ACTIVITY: Starting with the line that contains "(h : Keeps T s0 s) : Keeps T s0 (sendColl" and stopping after the line that contains "assumption | with_reducible apply Keeps.foldl", return each line below exactly as written, with no others.

Extracted records
===

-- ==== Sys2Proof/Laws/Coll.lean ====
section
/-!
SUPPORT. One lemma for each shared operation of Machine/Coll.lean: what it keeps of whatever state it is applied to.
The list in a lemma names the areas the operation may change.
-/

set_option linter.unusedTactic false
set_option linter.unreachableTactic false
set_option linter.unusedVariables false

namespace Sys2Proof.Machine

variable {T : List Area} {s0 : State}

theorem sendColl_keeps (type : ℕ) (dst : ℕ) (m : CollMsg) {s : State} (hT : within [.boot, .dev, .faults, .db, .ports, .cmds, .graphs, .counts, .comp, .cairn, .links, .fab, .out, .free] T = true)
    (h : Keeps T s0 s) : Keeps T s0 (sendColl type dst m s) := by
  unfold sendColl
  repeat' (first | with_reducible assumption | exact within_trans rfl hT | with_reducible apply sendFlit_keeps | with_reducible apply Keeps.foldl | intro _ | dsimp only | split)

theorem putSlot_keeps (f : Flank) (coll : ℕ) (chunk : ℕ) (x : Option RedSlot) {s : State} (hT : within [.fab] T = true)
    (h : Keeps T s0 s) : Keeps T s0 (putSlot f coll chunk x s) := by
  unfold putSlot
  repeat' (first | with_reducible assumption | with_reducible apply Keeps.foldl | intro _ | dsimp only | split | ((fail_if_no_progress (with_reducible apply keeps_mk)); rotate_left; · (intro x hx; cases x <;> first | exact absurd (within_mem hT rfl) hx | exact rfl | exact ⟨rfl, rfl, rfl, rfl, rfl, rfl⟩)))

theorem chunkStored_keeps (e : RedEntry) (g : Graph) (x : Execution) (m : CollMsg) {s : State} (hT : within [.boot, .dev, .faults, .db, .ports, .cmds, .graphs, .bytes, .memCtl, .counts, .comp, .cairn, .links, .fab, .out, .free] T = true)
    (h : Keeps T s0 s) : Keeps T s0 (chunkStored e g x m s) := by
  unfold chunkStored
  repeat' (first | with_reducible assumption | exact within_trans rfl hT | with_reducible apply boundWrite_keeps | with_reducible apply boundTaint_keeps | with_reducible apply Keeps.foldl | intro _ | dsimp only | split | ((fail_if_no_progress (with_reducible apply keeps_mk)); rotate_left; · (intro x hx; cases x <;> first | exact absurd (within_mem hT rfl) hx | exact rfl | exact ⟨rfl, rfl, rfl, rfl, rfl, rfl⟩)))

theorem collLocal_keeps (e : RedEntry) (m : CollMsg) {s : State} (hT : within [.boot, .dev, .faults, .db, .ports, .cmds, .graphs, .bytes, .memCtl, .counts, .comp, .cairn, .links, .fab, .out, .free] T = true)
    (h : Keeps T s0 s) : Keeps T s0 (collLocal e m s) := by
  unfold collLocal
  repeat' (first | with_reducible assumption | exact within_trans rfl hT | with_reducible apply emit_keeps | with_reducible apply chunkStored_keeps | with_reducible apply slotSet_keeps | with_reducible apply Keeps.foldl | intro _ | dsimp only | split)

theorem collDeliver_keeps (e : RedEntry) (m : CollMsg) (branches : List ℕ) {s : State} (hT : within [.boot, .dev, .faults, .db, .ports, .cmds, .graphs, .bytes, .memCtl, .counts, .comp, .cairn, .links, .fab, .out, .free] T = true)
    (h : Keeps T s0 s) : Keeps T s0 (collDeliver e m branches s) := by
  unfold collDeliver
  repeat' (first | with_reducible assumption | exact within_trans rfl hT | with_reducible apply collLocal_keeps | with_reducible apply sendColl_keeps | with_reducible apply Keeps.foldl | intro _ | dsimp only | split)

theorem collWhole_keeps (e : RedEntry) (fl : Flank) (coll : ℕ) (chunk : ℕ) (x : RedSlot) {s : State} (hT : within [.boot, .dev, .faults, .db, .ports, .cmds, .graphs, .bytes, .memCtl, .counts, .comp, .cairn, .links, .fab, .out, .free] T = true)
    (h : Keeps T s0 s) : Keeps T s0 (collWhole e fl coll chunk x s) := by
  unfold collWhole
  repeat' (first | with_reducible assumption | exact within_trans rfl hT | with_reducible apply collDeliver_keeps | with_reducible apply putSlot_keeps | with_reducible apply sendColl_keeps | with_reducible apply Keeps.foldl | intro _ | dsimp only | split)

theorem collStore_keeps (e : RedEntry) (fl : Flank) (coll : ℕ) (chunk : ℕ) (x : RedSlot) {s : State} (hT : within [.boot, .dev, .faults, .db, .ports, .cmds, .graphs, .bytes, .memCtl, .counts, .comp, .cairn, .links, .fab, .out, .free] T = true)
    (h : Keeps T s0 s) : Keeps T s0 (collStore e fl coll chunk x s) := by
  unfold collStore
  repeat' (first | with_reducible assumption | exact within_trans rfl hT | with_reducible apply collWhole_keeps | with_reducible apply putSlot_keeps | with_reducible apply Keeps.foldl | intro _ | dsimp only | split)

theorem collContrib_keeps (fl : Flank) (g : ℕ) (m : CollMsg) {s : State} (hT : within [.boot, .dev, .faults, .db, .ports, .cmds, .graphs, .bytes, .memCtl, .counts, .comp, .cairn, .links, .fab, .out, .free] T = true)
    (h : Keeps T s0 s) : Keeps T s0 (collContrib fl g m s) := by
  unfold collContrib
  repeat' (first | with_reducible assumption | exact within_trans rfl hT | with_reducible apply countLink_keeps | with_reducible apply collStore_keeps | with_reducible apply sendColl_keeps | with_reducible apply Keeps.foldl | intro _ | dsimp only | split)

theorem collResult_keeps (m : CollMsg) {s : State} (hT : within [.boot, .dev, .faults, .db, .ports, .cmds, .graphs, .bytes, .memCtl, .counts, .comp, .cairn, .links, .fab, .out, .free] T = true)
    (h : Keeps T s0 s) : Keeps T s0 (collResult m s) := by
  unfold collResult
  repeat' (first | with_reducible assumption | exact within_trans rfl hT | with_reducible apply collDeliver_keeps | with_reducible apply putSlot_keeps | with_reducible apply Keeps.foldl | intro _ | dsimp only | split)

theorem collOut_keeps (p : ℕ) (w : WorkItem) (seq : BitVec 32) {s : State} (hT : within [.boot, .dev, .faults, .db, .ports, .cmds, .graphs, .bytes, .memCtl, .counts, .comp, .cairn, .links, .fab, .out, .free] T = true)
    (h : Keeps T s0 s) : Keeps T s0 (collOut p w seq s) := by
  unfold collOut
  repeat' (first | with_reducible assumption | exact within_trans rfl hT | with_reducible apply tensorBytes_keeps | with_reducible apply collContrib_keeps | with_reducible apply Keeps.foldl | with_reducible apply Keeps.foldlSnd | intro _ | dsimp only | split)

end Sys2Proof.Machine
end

===

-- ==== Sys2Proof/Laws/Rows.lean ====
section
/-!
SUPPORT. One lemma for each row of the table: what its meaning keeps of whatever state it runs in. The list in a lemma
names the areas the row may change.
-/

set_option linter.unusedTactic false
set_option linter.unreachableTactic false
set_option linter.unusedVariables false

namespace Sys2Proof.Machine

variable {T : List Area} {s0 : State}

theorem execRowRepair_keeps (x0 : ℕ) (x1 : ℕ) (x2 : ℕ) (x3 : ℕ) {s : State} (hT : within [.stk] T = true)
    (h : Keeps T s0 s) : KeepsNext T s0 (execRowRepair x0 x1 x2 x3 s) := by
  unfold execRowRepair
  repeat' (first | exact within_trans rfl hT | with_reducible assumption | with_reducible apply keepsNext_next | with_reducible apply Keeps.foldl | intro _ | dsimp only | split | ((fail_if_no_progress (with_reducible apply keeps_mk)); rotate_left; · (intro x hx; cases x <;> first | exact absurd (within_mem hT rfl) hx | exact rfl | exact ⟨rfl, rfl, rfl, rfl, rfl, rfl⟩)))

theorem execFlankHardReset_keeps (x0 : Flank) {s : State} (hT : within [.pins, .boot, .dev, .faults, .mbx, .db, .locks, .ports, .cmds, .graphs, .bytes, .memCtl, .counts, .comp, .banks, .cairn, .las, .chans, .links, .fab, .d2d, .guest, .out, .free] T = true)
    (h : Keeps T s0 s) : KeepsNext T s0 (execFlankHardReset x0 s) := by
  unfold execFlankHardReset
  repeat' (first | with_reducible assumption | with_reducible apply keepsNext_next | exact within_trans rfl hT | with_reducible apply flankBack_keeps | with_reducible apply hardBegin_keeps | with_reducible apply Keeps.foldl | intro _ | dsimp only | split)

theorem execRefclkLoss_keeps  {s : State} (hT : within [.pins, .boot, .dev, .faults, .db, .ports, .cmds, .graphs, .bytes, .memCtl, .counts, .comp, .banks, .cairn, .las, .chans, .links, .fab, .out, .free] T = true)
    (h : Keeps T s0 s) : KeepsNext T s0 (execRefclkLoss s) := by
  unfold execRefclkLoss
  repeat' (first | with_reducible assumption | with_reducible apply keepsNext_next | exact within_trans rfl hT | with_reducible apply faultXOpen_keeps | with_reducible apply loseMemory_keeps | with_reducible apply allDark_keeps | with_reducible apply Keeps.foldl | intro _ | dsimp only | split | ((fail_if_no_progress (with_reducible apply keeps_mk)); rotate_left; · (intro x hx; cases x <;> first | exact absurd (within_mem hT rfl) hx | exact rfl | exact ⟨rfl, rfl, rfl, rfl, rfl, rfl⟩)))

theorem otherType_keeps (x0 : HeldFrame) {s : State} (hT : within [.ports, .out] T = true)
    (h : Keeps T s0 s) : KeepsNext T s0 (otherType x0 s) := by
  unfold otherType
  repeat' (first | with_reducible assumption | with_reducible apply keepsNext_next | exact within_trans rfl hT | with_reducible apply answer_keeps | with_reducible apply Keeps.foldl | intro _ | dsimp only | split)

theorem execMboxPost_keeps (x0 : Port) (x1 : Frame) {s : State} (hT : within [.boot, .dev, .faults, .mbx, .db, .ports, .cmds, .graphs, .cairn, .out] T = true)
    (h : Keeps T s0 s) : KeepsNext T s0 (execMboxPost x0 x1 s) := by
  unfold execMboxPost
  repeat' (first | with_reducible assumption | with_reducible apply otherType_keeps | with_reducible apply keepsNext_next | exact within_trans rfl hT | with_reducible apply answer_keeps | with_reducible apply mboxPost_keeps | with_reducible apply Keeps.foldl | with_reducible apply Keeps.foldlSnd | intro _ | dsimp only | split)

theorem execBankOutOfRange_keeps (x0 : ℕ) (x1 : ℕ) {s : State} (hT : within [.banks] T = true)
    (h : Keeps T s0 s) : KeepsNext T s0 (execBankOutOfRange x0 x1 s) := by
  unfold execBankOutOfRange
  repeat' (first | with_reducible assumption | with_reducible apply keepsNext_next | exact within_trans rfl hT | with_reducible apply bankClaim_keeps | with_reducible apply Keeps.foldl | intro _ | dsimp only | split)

===

RESULT FOR THIS EXERCISE:
    (h : Keeps T s0 s) : Keeps T s0 (sendColl type dst m s) := by
  unfold sendColl
  repeat' (first | with_reducible assumption | exact within_trans rfl hT | with_reducible apply sendFlit_keeps | with_reducible apply Keeps.foldl | intro _ | dsimp only | split)

theorem putSlot_keeps (f : Flank) (coll : ℕ) (chunk : ℕ) (x : Option RedSlot) {s : State} (hT : within [.fab] T = true)
    (h : Keeps T s0 s) : Keeps T s0 (putSlot f coll chunk x s) := by
  unfold putSlot
  repeat' (first | with_reducible assumption | with_reducible apply Keeps.foldl | intro _ | dsimp only | split | ((fail_if_no_progress (with_reducible apply keeps_mk)); rotate_left; · (intro x hx; cases x <;> first | exact absurd (within_mem hT rfl) hx | exact rfl | exact ⟨rfl, rfl, rfl, rfl, rfl, rfl⟩)))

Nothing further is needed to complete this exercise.